È fondamentale restituire valore e autenticità al tempo presente uscendo da un’interpretazione timorosa circa cosa potrà aspettarci nel futuro; esso, in gran parte, e’ frutto della risposta presente. Nel day by day, ci è richiesto di essere equilibristi dinamici su una metaforica fune appesa tra due estremità: ci viene richiesto di andare avanti nonostante ci sia possibilità di cadere ma al contempo è indispensabile a mio avviso divenire consapevoli che ogni passo concluso è sinonimo di progresso.
Affrontare il quotidiano richiede la nostra massima agilità emotiva, richiede ascolto profondo rivolto al soddisfacimento dei nostri bisogni attuali, non solo futuri.
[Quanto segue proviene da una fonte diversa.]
theorem group_modGroup {g h f} : (s.modGroup g f).group h = if h = g then f (s.group g) else s.group h :=
  Table.get_update ..

theorem span_modSpan {sp q f} : (s.modSpan sp f).span q = if q = sp then f (s.span sp) else s.span q :=
  Table.get_update ..

theorem linkSpan_modLinkSpan {sp q f} :
    (s.modLinkSpan sp f).linkSpan q = if q = sp then f (s.linkSpan sp) else s.linkSpan q :=
  Table.get_update ..

theorem port_modPort {p q f} : (s.modPort p f).port q = if q = p then f (s.port p) else s.port q :=
  Table.get_update ..

theorem list_notify {p q o r} : (s.notify p o r).list q = if q = p then addReason o r (s.list p) else s.list q :=
  Table.get_update ..

theorem call_setCall {n m c} : (s.setCall n c).call m = if m = n then c else s.call m := by
  simp only [call, setCall, channel_modChannel]
  split <;> rfl

/-- With no bit in error the stored bits spell the call part last written (log 10). -/
theorem seenCall_clean {n} (h : (s.channel n).errors = []) : s.seenCall n = s.call n := by
  unfold seenCall ChannelRecord.seenCall
  rw [if_pos h]
  rfl

theorem errors_setCall {n m c} : ((s.setCall n c).channel m).errors = if m = n then [] else (s.channel m).errors := by
  simp only [setCall, channel_modChannel]
  split <;> rfl

theorem line_setCall {n m c} : (s.setCall n c).line m = s.line m := by
  simp only [line, setCall, channel_modChannel]
  split
  · next h => rw [h]
  · rfl

theorem equipment_setCall {n m c} : (s.setCall n c).equipment m = s.equipment m := by
  simp only [equipment, setCall, channel_modChannel]
  split
  · next h => rw [h]
  · rfl

theorem call_setLine {n m l} : (s.setLine n l).call m = s.call m := by
  simp only [call, setLine, channel_modChannel]
  split
  · next h => rw [h]
  · rfl

theorem line_setLine {n m l} : (s.setLine n l).line m = if m = n then l else s.line m := by
  simp only [line, setLine, channel_modChannel]
  split <;> rfl

theorem equipment_setLine {n m l} : (s.setLine n l).equipment m = s.equipment m := by
  simp only [equipment, setLine, channel_modChannel]
  split
  · next h => rw [h]
  · rfl

theorem errors_setLine {n m l} : ((s.setLine n l).channel m).errors = (s.channel m).errors := by
  simp only [setLine, channel_modChannel]
  split
  · next h => rw [h]
  · rfl

end

/-- Two states that agree in every field are one. -/
theorem eq_of_fields {s t : State}
    (channels : s.channels = t.channels)
    (profiles : s.profiles = t.profiles)
    (groups : s.groups = t.groups)
    (spans : s.spans = t.spans)
    (index : s.index = t.index)
    (purge : s.purge = t.purge)
    (lists : s.lists = t.lists)
    (transfer : s.transfer = t.transfer)
    (faults : s.faults = t.faults)
    (scrub : s.scrub = t.scrub)
    (link : s.link = t.link)
    (ports : s.ports = t.ports)
    (restart : s.restart = t.restart)
    (millis : s.millis = t.millis)
    (rstN : s.rstN = t.rstN)
    (freeCount : s.freeCount = t.freeCount)
    (pending : s.pending = t.pending) : s = t := by
  cases s
  cases t
  simp_all only

end Sys2Proof.Machine.State
end

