theorem channels (h : Driven s d) : d.channels = s.channels := by obtain ⟨_, _, rfl⟩ := h; rfl
theorem profiles (h : Driven s d) : d.profiles = s.profiles := by obtain ⟨_, _, rfl⟩ := h; rfl
theorem groups (h : Driven s d) : d.groups = s.groups := by obtain ⟨_, _, rfl⟩ := h; rfl
theorem spans (h : Driven s d) : d.spans = s.spans := by obtain ⟨_, _, rfl⟩ := h; rfl
theorem index (h : Driven s d) : d.index = s.index := by obtain ⟨_, _, rfl⟩ := h; rfl
theorem purge (h : Driven s d) : d.purge = s.purge := by obtain ⟨_, _, rfl⟩ := h; rfl
theorem lists (h : Driven s d) : d.lists = s.lists := by obtain ⟨_, _, rfl⟩ := h; rfl
theorem transfer (h : Driven s d) : d.transfer = s.transfer := by obtain ⟨_, _, rfl⟩ := h; rfl
theorem faults (h : Driven s d) : d.faults = s.faults := by obtain ⟨_, _, rfl⟩ := h; rfl
theorem scrub (h : Driven s d) : d.scrub = s.scrub := by obtain ⟨_, _, rfl⟩ := h; rfl
theorem link (h : Driven s d) : d.link = s.link := by obtain ⟨_, _, rfl⟩ := h; rfl
theorem restart (h : Driven s d) : d.restart = s.restart := by obtain ⟨_, _, rfl⟩ := h; rfl
theorem millis (h : Driven s d) : d.millis = s.millis := by obtain ⟨_, _, rfl⟩ := h; rfl
theorem rstN (h : Driven s d) : d.rstN = s.rstN := by obtain ⟨_, _, rfl⟩ := h; rfl
theorem pending (h : Driven s d) : d.pending = s.pending := by obtain ⟨_, _, rfl⟩ := h; rfl

theorem channel (h : Driven s d) (n) : d.channel n = s.channel n := by unfold State.channel; rw [h.channels]
theorem call (h : Driven s d) (n) : d.call n = s.call n := by unfold State.call; rw [h.channel]
theorem line (h : Driven s d) (n) : d.line n = s.line n := by unfold State.line; rw [h.channel]
theorem equipment (h : Driven s d) (n) : d.equipment n = s.equipment n := by unfold State.equipment; rw [h.channel]
theorem group (h : Driven s d) (g) : d.group g = s.group g := by unfold State.group; rw [h.groups]
theorem span (h : Driven s d) (sp) : d.span sp = s.span sp := by unfold State.span; rw [h.spans]
theorem list (h : Driven s d) (p) : d.list p = s.list p := by unfold State.list; rw [h.lists]
theorem groupOf (h : Driven s d) (n) : d.groupOf n = s.groupOf n := by unfold State.groupOf; rw [h.equipment]
theorem equipped (h : Driven s d) (n) : d.equipped n = s.equipped n := by unfold State.equipped; rw [h.groupOf]
theorem sameCodes (h : Driven s d) : SameCodes s d := .of_groups h.groups h.spans h.profiles
theorem config (h : Driven s d) (n) : d.config n = s.config n := h.sameCodes.config_eq (h.equipment n)
theorem entryOf (h : Driven s d) (r) : d.entryOf r = s.entryOf r := by unfold State.entryOf; rw [h.index]
theorem ownerOf (h : Driven s d) (n) : d.ownerOf n = s.ownerOf n := by
  unfold State.ownerOf
  rw [h.call]
  split
  · rw [h.entryOf]
  · rfl

theorem callPort (h : Driven s d) (n) : d.callPort n = s.callPort n := by
  unfold State.callPort
  rw [h.ownerOf, h.config]

theorem purgePending (h : Driven s d) (n) : d.purgePending n = s.purgePending n := by
  unfold State.purgePending
  rw [h.purge]

theorem referenceRefusal (h : Driven s d) (r) : d.referenceRefusal r = s.referenceRefusal r := by
  unfold State.referenceRefusal
  rw [h.entryOf, h.index]

theorem chosen (h : Driven s d) (g) : d.chosen g = s.chosen g := by
  obtain ⟨_, _, rfl⟩ := h
  rfl

theorem resolveTarget (h : Driven s d) (target) :
    Sys2Proof.Machine.resolveTarget d target = Sys2Proof.Machine.resolveTarget s target := by
  cases target <;>
    simp only [Sys2Proof.Machine.resolveTarget, Sys2Proof.Machine.lookup, h.equipped, h.entryOf, h.purgePending]

theorem resolveQuery (h : Driven s d) (target) :
    Sys2Proof.Machine.resolveQuery d target = Sys2Proof.Machine.resolveQuery s target := by
  cases target <;> simp only [Sys2Proof.Machine.resolveQuery, Sys2Proof.Machine.lookup, h.entryOf, h.purgePending]

theorem redirect (h : Driven s d) (p) : d.redirect p = s.redirect p := by
  unfold State.redirect
  rw [h.transfer]
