theorem failFromService_effect {s : State} {sp x} {c : SpanConfig} (hc : (s.span sp).config = some c) :
    let u := s.failFromService sp x
    u.spans = s.spans.set sp { s.span sp with
      state := .failed x, faultRun := 0, cleanRun := 0,
      notices := (s.span sp).notices.mapIdx fun k y => if s.equipped (channelAt sp k) = true then .down else y } ∧
    Told [(c.maintenance, .span sp, .span .spanFailed)] s u ∧
    Reported [⟨match x with | .faulty => .spanFailed | .silent => .spanSilent, some sp, none, none, none, none⟩] s u ∧
    u = { s with spans := u.spans, lists := u.lists, faults := u.faults } := by
  dsimp only
  unfold failFromService State.generate
  have dn : downNotice = fun _ => Notice.down := by funext y; cases y <;> rfl
  rw [dn]
  have e : (((s.modSpan sp fun r => { r with state := .failed x, faultRun := 0, cleanRun := 0 }).modSpan sp fun r =>
    { r with notices := r.notices.mapIdx fun p y => if (s.modSpan sp fun r => { r with state := .failed x, faultRun := 0, cleanRun := 0 }).equipped (channelAt sp p) then .down else y })) = { s with spans := s.spans.set sp { s.span sp with
      state := .failed x, faultRun := 0, cleanRun := 0,
      notices := (s.span sp).notices.mapIdx fun k y => if s.equipped (channelAt sp k) = true then .down else y }} := by
    unfold modSpan
    dsimp only
    rw [Table.update_update]
    rfl
  rw [e]
  have T := told_tellSpan (s := s) (t := { s with spans := s.spans.set sp { s.span sp with
      state := .failed x, faultRun := 0, cleanRun := 0,
      notices := (s.span sp).notices.mapIdx fun k y => if s.equipped (channelAt sp k) = true then .down else y }}) (adds := []) (sp := sp) (r := .spanFailed) (c := c) (by unfold State.span; simp; exact hc) (told_nil rfl)
  refine ⟨?_, T.of_lists rfl, ?_, ?_⟩
  · simp [reportSpan]
  · unfold Reported; cases x <;> simp [reportSpan, report]
  · have : ∀ y : State, y.tellSpan sp .spanFailed = { y with lists := (y.tellSpan sp .spanFailed).lists } := by
      intro y; unfold tellSpan; split <;> rfl
    rw [this]; rfl

theorem expireSilence_next {s : State} {sp} (h : (s.span sp).silence = some 0)
    (h2 : ∀ k, (s.span sp).handed.get k = none) : expireSilence sp s = s.silenceEffect sp := by
  unfold expireSilence; rw [if_pos h, takeHanded_none h2]

theorem span_set {s : State} {sp k} {r : SpanRecord} : ({ s with spans := s.spans.set sp r} : State).span k = if k =
    sp then r else s.span k := by
  unfold State.span; exact Table.get_set _ _ _ _

theorem lineCrc_withCrc {cs : List Byte} (h : 5 ≤ cs.length) : lineCrcPasses (withCrc16 cs) = true := by
  unfold lineCrcPasses
  have l : (withCrc16 cs).length = cs.length + 2 := by unfold withCrc16 chars2; simp
  rw [l]
  have t : (withCrc16 cs).take (cs.length + 2 - 2) = cs := by
    unfold withCrc16
    rw [show cs.length + 2 - 2 = cs.length by omega]; simp
  rw [t]; simp; omega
Essi possono mutare in base al contesto ma non per questo devono smettere di essere il traguardo più appassionante del nostro percorso di sviluppo verso le nostre aspirazioni. In fondo avere la sensazione di essere sospesi su una fune nel cielo può anche avere un che di straordinario; significa trovarsi più vicini alle stelle dove la maggior parte di noi ancora adora depositare i propri sogni.